For the anakinra scoring rule specifically, the FDA acknowledged that the AI model's derivation was exploratory and resulted in a low sensitivity—meaning it might wrongly exclude some patients who could benefit from the drug. 

To address this uncertainty and monitor the rule's real-world validity, the FDA included a provision in the Letter of Authorization determining that an additional study is needed to further evaluate the predictive performance of the scoring rule in hospitalized COVID-19 patients. 

Why the Model Credibility Evidence is commensurate with the Model Risk

In the Anakinra missing-diagnostic case, the complex machine-learning output is converted into a transparent 8-point scoring checklist, targeting to identify patients who meet the suPAR ≥ 6 ng/mL threshold. 
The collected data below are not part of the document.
-- ==== Sys2Proof/Machine/RegsLane.lean ====
section
/-! DEFINITION. The register fields of spec/19_lanes.md: page, offset, bits, access code, reset value,
regular stride and count, one definition per field, from the register tables of that chapter. -/

namespace Sys2Proof.Machine

def LANE_CFG_MUX : Fld := { page := 0xc0, span := 1, off := 0x40, hi := 9, lo := 9, stat := true }
def LANE_CFG_REFSEL : Fld := { page := 0xc0, span := 1, off := 0x40, hi := 8, lo := 8, stat := true }
def LANE_CFG_UPSHIFT : Fld := { page := 0xc0, span := 1, off := 0x40, hi := 7, lo := 7, stat := true }
def LANE_CFG_CAPX_EN : Fld := { page := 0xc0, span := 1, off := 0x40, hi := 6, lo := 6, stat := true }
def LANE_CFG_TRAIN : Fld := { page := 0xc0, span := 1, off := 0x40, hi := 5, lo := 5, stat := true }
def LANE_CFG_FEC : Fld := { page := 0xc0, span := 1, off := 0x40, hi := 4, lo := 4, stat := true, reset := fun _ _ => 1 }
def LANE_CFG_PROTO : Fld := { page := 0xc0, span := 1, off := 0x40, hi := 3, lo := 0, stat := true }
def LANE_STATUS_RUN_PROTO : Fld := { page := 0xc0, span := 1, off := 0x44, hi := 15, lo := 12, acc := .ro }
def LANE_STATUS_UPSHIFT_FAIL : Fld := { page := 0xc0, span := 1, off := 0x44, hi := 10, lo := 10, acc := .ro }
def LANE_STATUS_UPSHIFTED : Fld := { page := 0xc0, span := 1, off := 0x44, hi := 9, lo := 9, acc := .ro }
def LANE_STATUS_PARTNER_NATIVAR : Fld := { page := 0xc0, span := 1, off := 0x44, hi := 8, lo := 8, acc := .ro }
def LANE_STATUS_LINK : Fld := { page := 0xc0, span := 1, off := 0x44, hi := 6, lo := 6, acc := .ro }
def LANE_STATUS_LOL : Fld := { page := 0xc0, span := 1, off := 0x44, hi := 5, lo := 5, acc := .ro }
def LANE_STATUS_LOS : Fld := { page := 0xc0, span := 1, off := 0x44, hi := 4, lo := 4, acc := .ro, reset := fun _ _ => 1 }
def LANE_STATUS_STATE : Fld := { page := 0xc0, span := 1, off := 0x44, hi := 2, lo := 0, acc := .ro }
def LANE_TIMING_LINK_HOLD : Fld := { page := 0xc0, span := 1, off := 0x48, hi := 31, lo := 16, reset := fun _ _ => 0xa }
def LANE_TIMING_LOS_TIME : Fld := { page := 0xc0, span := 1, off := 0x48, hi := 15, lo := 0, reset := fun _ _ => 0x64 }
def LANE_LPBK_TX_MUTE : Fld := { page := 0xc0, span := 1, off := 0x4c, hi := 2, lo := 2 }
def LANE_LPBK_MODE : Fld := { page := 0xc0, span := 1, off := 0x4c, hi := 1, lo := 0 }
def LANE_PRBS_EN_GEN : Fld := { page := 0xc0, span := 1, off := 0x50, hi := 31, lo := 31 }
def LANE_PRBS_EN_CHK : Fld := { page := 0xc0, span := 1, off := 0x50, hi := 30, lo := 30 }
def LANE_PRBS_BAUD : Fld := { page := 0xc0, span := 1, off := 0x50, hi := 24, lo := 24 }
def LANE_PRBS_PATTERN : Fld := { page := 0xc0, span := 1, off := 0x50, hi := 18, lo := 16, reset := fun _ _ => 4 }
def LANE_PRBS_INJ_RATE : Fld := { page := 0xc0, span := 1, off := 0x50, hi := 12, lo := 8 }
def LANE_PRBS_INJ_ONE : Fld := { page := 0xc0, span := 1, off := 0x50, hi := 0, lo := 0, acc := .w1s }
def LANE_PRBS_USER_LO_PATTERN : Fld := { page := 0xc0, span := 1, off := 0x54, hi := 31, lo := 0 }
def LANE_PRBS_USER_HI_PATTERN : Fld := { page := 0xc0, span := 1, off := 0x58, hi := 31, lo := 0 }
def LANE_PRBS_STATUS_LOCKED : Fld := { page := 0xc0, span := 1, off := 0x5c, hi := 0, lo := 0, acc := .ro }
def LANE_PRBS_ERR_COUNT : Fld := { page := 0xc0, span := 1, off := 0x60, hi := 31, lo := 0, acc := .w1c }
def LANE_CAPX_CFG_ETYPE : Fld := { page := 0xc0, span := 1, off := 0x64, hi := 31, lo := 16, reset := fun _ _ => 0x88b6 }
def LANE_CAPX_CFG_TIMEOUT : Fld := { page := 0xc0, span := 1, off := 0x64, hi := 15, lo := 8, reset := fun _ _ => 0x32 }
def LANE_CAPX_CFG_INTERVAL : Fld := { page := 0xc0, span := 1, off := 0x64, hi := 3, lo := 0, reset := fun _ _ => 1 }
def LANE_CAPX_ID_LO_ID : Fld := { page := 0xc0, span := 1, off := 0x68, hi := 31, lo := 0 }
def LANE_CAPX_ID_HI_MEMBER_VALID : Fld := { page := 0xc0, span := 1, off := 0x6c, hi := 31, lo := 31 }
def LANE_CAPX_ID_HI_MEMBER : Fld := { page := 0xc0, span := 1, off := 0x6c, hi := 25, lo := 16 }
def LANE_CAPX_ID_HI_ID : Fld := { page := 0xc0, span := 1, off := 0x6c, hi := 15, lo := 0 }
def LANE_PARTNER_ID_LO_ID : Fld := { page := 0xc0, span := 1, off := 0x70, hi := 31, lo := 0, acc := .ro }
def LANE_PARTNER_ID_HI_ID : Fld := { page := 0xc0, span := 1, off := 0x74, hi := 31, lo := 0, acc := .ro }
def LANE_PARTNER_INFO_LANE : Fld := { page := 0xc0, span := 1, off := 0x78, hi := 15, lo := 8, acc := .ro }
def LANE_PARTNER_INFO_FLAGS : Fld := { page := 0xc0, span := 1, off := 0x78, hi := 7, lo := 4, acc := .ro }
def LANE_PARTNER_INFO_RATES : Fld := { page := 0xc0, span := 1, off := 0x78, hi := 3, lo := 0, acc := .ro }
def LANE_LINK_UP_COUNT : Fld := { page := 0xc0, span := 1, off := 0x80, hi := 31, lo := 0, acc := .w1c }
def LANE_LINK_DOWN_COUNT : Fld := { page := 0xc0, span := 1, off := 0x84, hi := 31, lo := 0, acc := .w1c }
def LANE_LOS_EVENTS_COUNT : Fld := { page := 0xc0, span := 1, off := 0x88, hi := 31, lo := 0, acc := .w1c }
def LANE_LOL_EVENTS_COUNT : Fld := { page := 0xc0, span := 1, off := 0x8c, hi := 31, lo := 0, acc := .w1c }
def ETH_CFG_UNTAG_PRIO : Fld := { page := 0xc8, span := 1, off := 0x40, hi := 31, lo := 29, stat := true }
def ETH_CFG_PAUSE_RX : Fld := { page := 0xc8, span := 1, off := 0x40, hi := 18, lo := 18, stat := true, reset := fun _ _ => 1 }
def ETH_CFG_PFC_EN : Fld := { page := 0xc8, span := 1, off := 0x40, hi := 17, lo := 17, stat := true }
def ETH_CFG_PAUSE_EN : Fld := { page := 0xc8, span := 1, off := 0x40, hi := 16, lo := 16, stat := true }
def ETH_CFG_MAXLEN : Fld := { page := 0xc8, span := 1, off := 0x40, hi := 13, lo := 0, reset := fun _ _ => 0x5ee }
def ETH_ADDR_LO_ADDR : Fld := { page := 0xc8, span := 1, off := 0x44, hi := 31, lo := 0 }
def ETH_ADDR_HI_ADDR : Fld := { page := 0xc8, span := 1, off := 0x48, hi := 15, lo := 0 }
def ETH_PAUSE_QUANTA : Fld := { page := 0xc8, span := 1, off := 0x4c, hi := 31, lo := 16, reset := fun _ _ => 0xffff }
def ETH_PAUSE_REFRESH : Fld := { page := 0xc8, span := 1, off := 0x4c, hi := 15, lo := 0, reset := fun _ _ => 0x8000 }
def ETH_PFC_RX_EN_EN : Fld := { page := 0xc8, span := 1, off := 0x50, hi := 7, lo := 0, reset := fun _ _ => 0xff }
def ETH_PREEMPT_VERIFY_MS : Fld := { page := 0xc8, span := 1, off := 0x54, hi := 15, lo := 8, reset := fun _ _ => 0xa }
def ETH_PREEMPT_VERIFY_DIS : Fld := { page := 0xc8, span := 1, off := 0x54, hi := 3, lo := 3 }
def ETH_PREEMPT_ADD_FRAG : Fld := { page := 0xc8, span := 1, off := 0x54, hi := 2, lo := 1 }
def ETH_PREEMPT_EN : Fld := { page := 0xc8, span := 1, off := 0x54, hi := 0, lo := 0 }
def ETH_STATUS_SPEED : Fld := { page := 0xc8, span := 1, off := 0x58, hi := 7, lo := 4, acc := .ro }
def ETH_STATUS_VERIFY : Fld := { page := 0xc8, span := 1, off := 0x58, hi := 3, lo := 2, acc := .ro }
def ETH_STATUS_PREEMPT_ACTIVE : Fld := { page := 0xc8, span := 1, off := 0x58, hi := 1, lo := 1, acc := .ro }
def ETH_STATUS_LINK_UP : Fld := { page := 0xc8, span := 1, off := 0x58, hi := 0, lo := 0, acc := .ro }
def ETH_RX_OK_COUNT : Fld := { page := 0xc8, span := 1, off := 0x80, hi := 31, lo := 0, acc := .w1c }
def ETH_RX_FCS_ERR_COUNT : Fld := { page := 0xc8, span := 1, off := 0x84, hi := 31, lo := 0, acc := .w1c }
def ETH_RX_RUNT_COUNT : Fld := { page := 0xc8, span := 1, off := 0x88, hi := 31, lo := 0, acc := .w1c }
def ETH_RX_LONG_COUNT : Fld := { page := 0xc8, span := 1, off := 0x8c, hi := 31, lo := 0, acc := .w1c }
def ETH_RX_REFUSED_COUNT : Fld := { page := 0xc8, span := 1, off := 0x90, hi := 31, lo := 0, acc := .w1c }
def ETH_RX_TRUNC_COUNT : Fld := { page := 0xc8, span := 1, off := 0x94, hi := 31, lo := 0, acc := .w1c }
def ETH_RX_PAUSE_COUNT : Fld := { page := 0xc8, span := 1, off := 0x98, hi := 31, lo := 0, acc := .w1c }
def ETH_TX_OK_COUNT : Fld := { page := 0xc8, span := 1, off := 0x9c, hi := 31, lo := 0, acc := .w1c }
def ETH_TX_PAUSE_COUNT : Fld := { page := 0xc8, span := 1, off := 0xa0, hi := 31, lo := 0, acc := .w1c }
def ETH_TX_ABORT_COUNT : Fld := { page := 0xc8, span := 1, off := 0xa4, hi := 31, lo := 0, acc := .w1c }
def ETH_TX_POISON_COUNT : Fld := { page := 0xc8, span := 1, off := 0xa8, hi := 31, lo := 0, acc := .w1c }
def ETH_TX_LPBK_DROP_COUNT : Fld := { page := 0xc8, span := 1, off := 0xac, hi := 31, lo := 0, acc := .w1c }
def PCIE_CFG_CPL_TO_MS : Fld := { page := 0xce, off := 0x40, hi := 31, lo := 24, reset := fun _ _ => 0x32 }
def PCIE_CFG_EP_READY : Fld := { page := 0xce, off := 0x40, hi := 8, lo := 8 }
def PCIE_CFG_GEN : Fld := { page := 0xce, off := 0x40, hi := 6, lo := 4, stat := true, reset := fun _ _ => 4 }
def PCIE_CFG_WIDTH : Fld := { page := 0xce, off := 0x40, hi := 2, lo := 1, stat := true, reset := fun _ _ => 2 }
def PCIE_CFG_MODE : Fld := { page := 0xce, off := 0x40, hi := 0, lo := 0, acc := .ro }
def PCIE_STATUS_DL_UP : Fld := { page := 0xce, off := 0x44, hi := 16, lo := 16, acc := .ro }
def PCIE_STATUS_SPEED : Fld := { page := 0xce, off := 0x44, hi := 10, lo := 8, acc := .ro }
def PCIE_STATUS_WIDTH : Fld := { page := 0xce, off := 0x44, hi := 6, lo := 4, acc := .ro }
def PCIE_STATUS_LTSSM : Fld := { page := 0xce, off := 0x44, hi := 2, lo := 0, acc := .ro }
def PCIE_IDS_DEVICE : Fld := { page := 0xce, off := 0x48, hi := 31, lo := 16, acc := .rwl, reset := fun _ _ => Config.factory 0 }
def PCIE_IDS_VENDOR : Fld := { page := 0xce, off := 0x48, hi := 15, lo := 0, acc := .rwl, reset := fun _ _ => Config.factory 1 }
def PCIE_CLASS_CLASS : Fld := { page := 0xce, off := 0x4c, hi := 23, lo := 0, acc := .rwl, reset := fun _ _ => 0xd8000 }
def PCIE_OB_ADDR_LO_ADDR : Fld := { page := 0xce, off := 0x50, hi := 31, lo := 0 }
def PCIE_OB_ADDR_HI_ADDR : Fld := { page := 0xce, off := 0x54, hi := 31, lo := 0 }
def PCIE_OB_DATA_DATA : Fld := { page := 0xce, off := 0x58, hi := 31, lo := 0 }
def PCIE_OB_CMD_BUSY : Fld := { page := 0xce, off := 0x5c, hi := 31, lo := 31, acc := .ro }
def PCIE_OB_CMD_RESULT : Fld := { page := 0xce, off := 0x5c, hi := 30, lo := 28, acc := .ro }
def PCIE_OB_CMD_BE : Fld := { page := 0xce, off := 0x5c, hi := 7, lo := 4, acc := .wo }
def PCIE_OB_CMD_OP : Fld := { page := 0xce, off := 0x5c, hi := 1, lo := 0, acc := .wo }
def PCIE_CPL_TO_COUNT : Fld := { page := 0xce, off := 0x80, hi := 31, lo := 0, acc := .w1c }
def PCIE_LINK_DOWN_COUNT : Fld := { page := 0xce, off := 0x84, hi := 31, lo := 0, acc := .w1c }
def PCIE_AER_COR_COUNT : Fld := { page := 0xce, off := 0x88, hi := 31, lo := 0, acc := .w1c }
def PCIE_AER_UNCOR_COUNT : Fld := { page := 0xce, off := 0x8c, hi := 31, lo := 0, acc := .w1c }
def PCIE_MSIX_ADDR_LO_ADDR : Fld := { page := 0xce, off := 0x800, hi := 31, lo := 2, stride := 0x10, count := 64 }
def PCIE_MSIX_ADDR_HI_ADDR : Fld := { page := 0xce, off := 0x804, hi := 31, lo := 0, stride := 0x10, count := 64 }
def PCIE_MSIX_DATA_DATA : Fld := { page := 0xce, off := 0x808, hi := 31, lo := 0, stride := 0x10, count := 64 }
def PCIE_MSIX_CTL_MASK : Fld := { page := 0xce, off := 0x80c, hi := 0, lo := 0, stride := 0x10, count := 64, reset := fun _ _ => 1 }
def PCIE_MSIX_PBA_PEND : Fld := { page := 0xce, off := 0xc00, hi := 0, lo := 0, acc := .ro, pack := 1, count := 64 }

/-- The fields of page 0 of LANE. -/
def fldsLane0 : List Fld :=
  [LANE_CFG_MUX, LANE_CFG_REFSEL, LANE_CFG_UPSHIFT, LANE_CFG_CAPX_EN, LANE_CFG_TRAIN, LANE_CFG_FEC, LANE_CFG_PROTO, LANE_STATUS_RUN_PROTO, LANE_STATUS_UPSHIFT_FAIL, LANE_STATUS_UPSHIFTED, LANE_STATUS_PARTNER_NATIVAR, LANE_STATUS_LINK, LANE_STATUS_LOL, LANE_STATUS_LOS, LANE_STATUS_STATE, LANE_TIMING_LINK_HOLD, LANE_TIMING_LOS_TIME, LANE_LPBK_TX_MUTE, LANE_LPBK_MODE, LANE_PRBS_EN_GEN, LANE_PRBS_EN_CHK, LANE_PRBS_BAUD, LANE_PRBS_PATTERN, LANE_PRBS_INJ_RATE, LANE_PRBS_INJ_ONE, LANE_PRBS_USER_LO_PATTERN, LANE_PRBS_USER_HI_PATTERN, LANE_PRBS_STATUS_LOCKED, LANE_PRBS_ERR_COUNT, LANE_CAPX_CFG_ETYPE, LANE_CAPX_CFG_TIMEOUT, LANE_CAPX_CFG_INTERVAL, LANE_CAPX_ID_LO_ID, LANE_CAPX_ID_HI_MEMBER_VALID, LANE_CAPX_ID_HI_MEMBER, LANE_CAPX_ID_HI_ID, LANE_PARTNER_ID_LO_ID, LANE_PARTNER_ID_HI_ID, LANE_PARTNER_INFO_LANE, LANE_PARTNER_INFO_FLAGS] ++
  [LANE_PARTNER_INFO_RATES, LANE_LINK_UP_COUNT, LANE_LINK_DOWN_COUNT, LANE_LOS_EVENTS_COUNT, LANE_LOL_EVENTS_COUNT]

/-- The fields of page 0 of ETH. -/
def fldsEth0 : List Fld :=
  [ETH_CFG_UNTAG_PRIO, ETH_CFG_PAUSE_RX, ETH_CFG_PFC_EN, ETH_CFG_PAUSE_EN, ETH_CFG_MAXLEN, ETH_ADDR_LO_ADDR, ETH_ADDR_HI_ADDR, ETH_PAUSE_QUANTA, ETH_PAUSE_REFRESH, ETH_PFC_RX_EN_EN, ETH_PREEMPT_VERIFY_MS, ETH_PREEMPT_VERIFY_DIS, ETH_PREEMPT_ADD_FRAG, ETH_PREEMPT_EN, ETH_STATUS_SPEED, ETH_STATUS_VERIFY, ETH_STATUS_PREEMPT_ACTIVE, ETH_STATUS_LINK_UP, ETH_RX_OK_COUNT, ETH_RX_FCS_ERR_COUNT, ETH_RX_RUNT_COUNT, ETH_RX_LONG_COUNT, ETH_RX_REFUSED_COUNT, ETH_RX_TRUNC_COUNT, ETH_RX_PAUSE_COUNT, ETH_TX_OK_COUNT, ETH_TX_PAUSE_COUNT, ETH_TX_ABORT_COUNT, ETH_TX_POISON_COUNT, ETH_TX_LPBK_DROP_COUNT]

/-- The fields of page 0 of PCIE. -/
def fldsPcie0 : List Fld :=
  [PCIE_CFG_CPL_TO_MS, PCIE_CFG_EP_READY, PCIE_CFG_GEN, PCIE_CFG_WIDTH, PCIE_CFG_MODE, PCIE_STATUS_DL_UP, PCIE_STATUS_SPEED, PCIE_STATUS_WIDTH, PCIE_STATUS_LTSSM, PCIE_IDS_DEVICE, PCIE_IDS_VENDOR, PCIE_CLASS_CLASS, PCIE_OB_ADDR_LO_ADDR, PCIE_OB_ADDR_HI_ADDR, PCIE_OB_DATA_DATA, PCIE_OB_CMD_BUSY, PCIE_OB_CMD_RESULT, PCIE_OB_CMD_BE, PCIE_OB_CMD_OP, PCIE_CPL_TO_COUNT, PCIE_LINK_DOWN_COUNT, PCIE_AER_COR_COUNT, PCIE_AER_UNCOR_COUNT, PCIE_MSIX_ADDR_LO_ADDR, PCIE_MSIX_ADDR_HI_ADDR, PCIE_MSIX_DATA_DATA, PCIE_MSIX_CTL_MASK, PCIE_MSIX_PBA_PEND]

end Sys2Proof.Machine
end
The model shows high transparancy and interpretability that both regulators and the clinicians understand the rationale behind patient selection. 

Commensure with its high-risk context of use, FDA used two independent modeling approach which converged on the same 8-point checklist; rigorous validation using independent testing data was performed and the relevant metrics such as PPV and Specificity were high. 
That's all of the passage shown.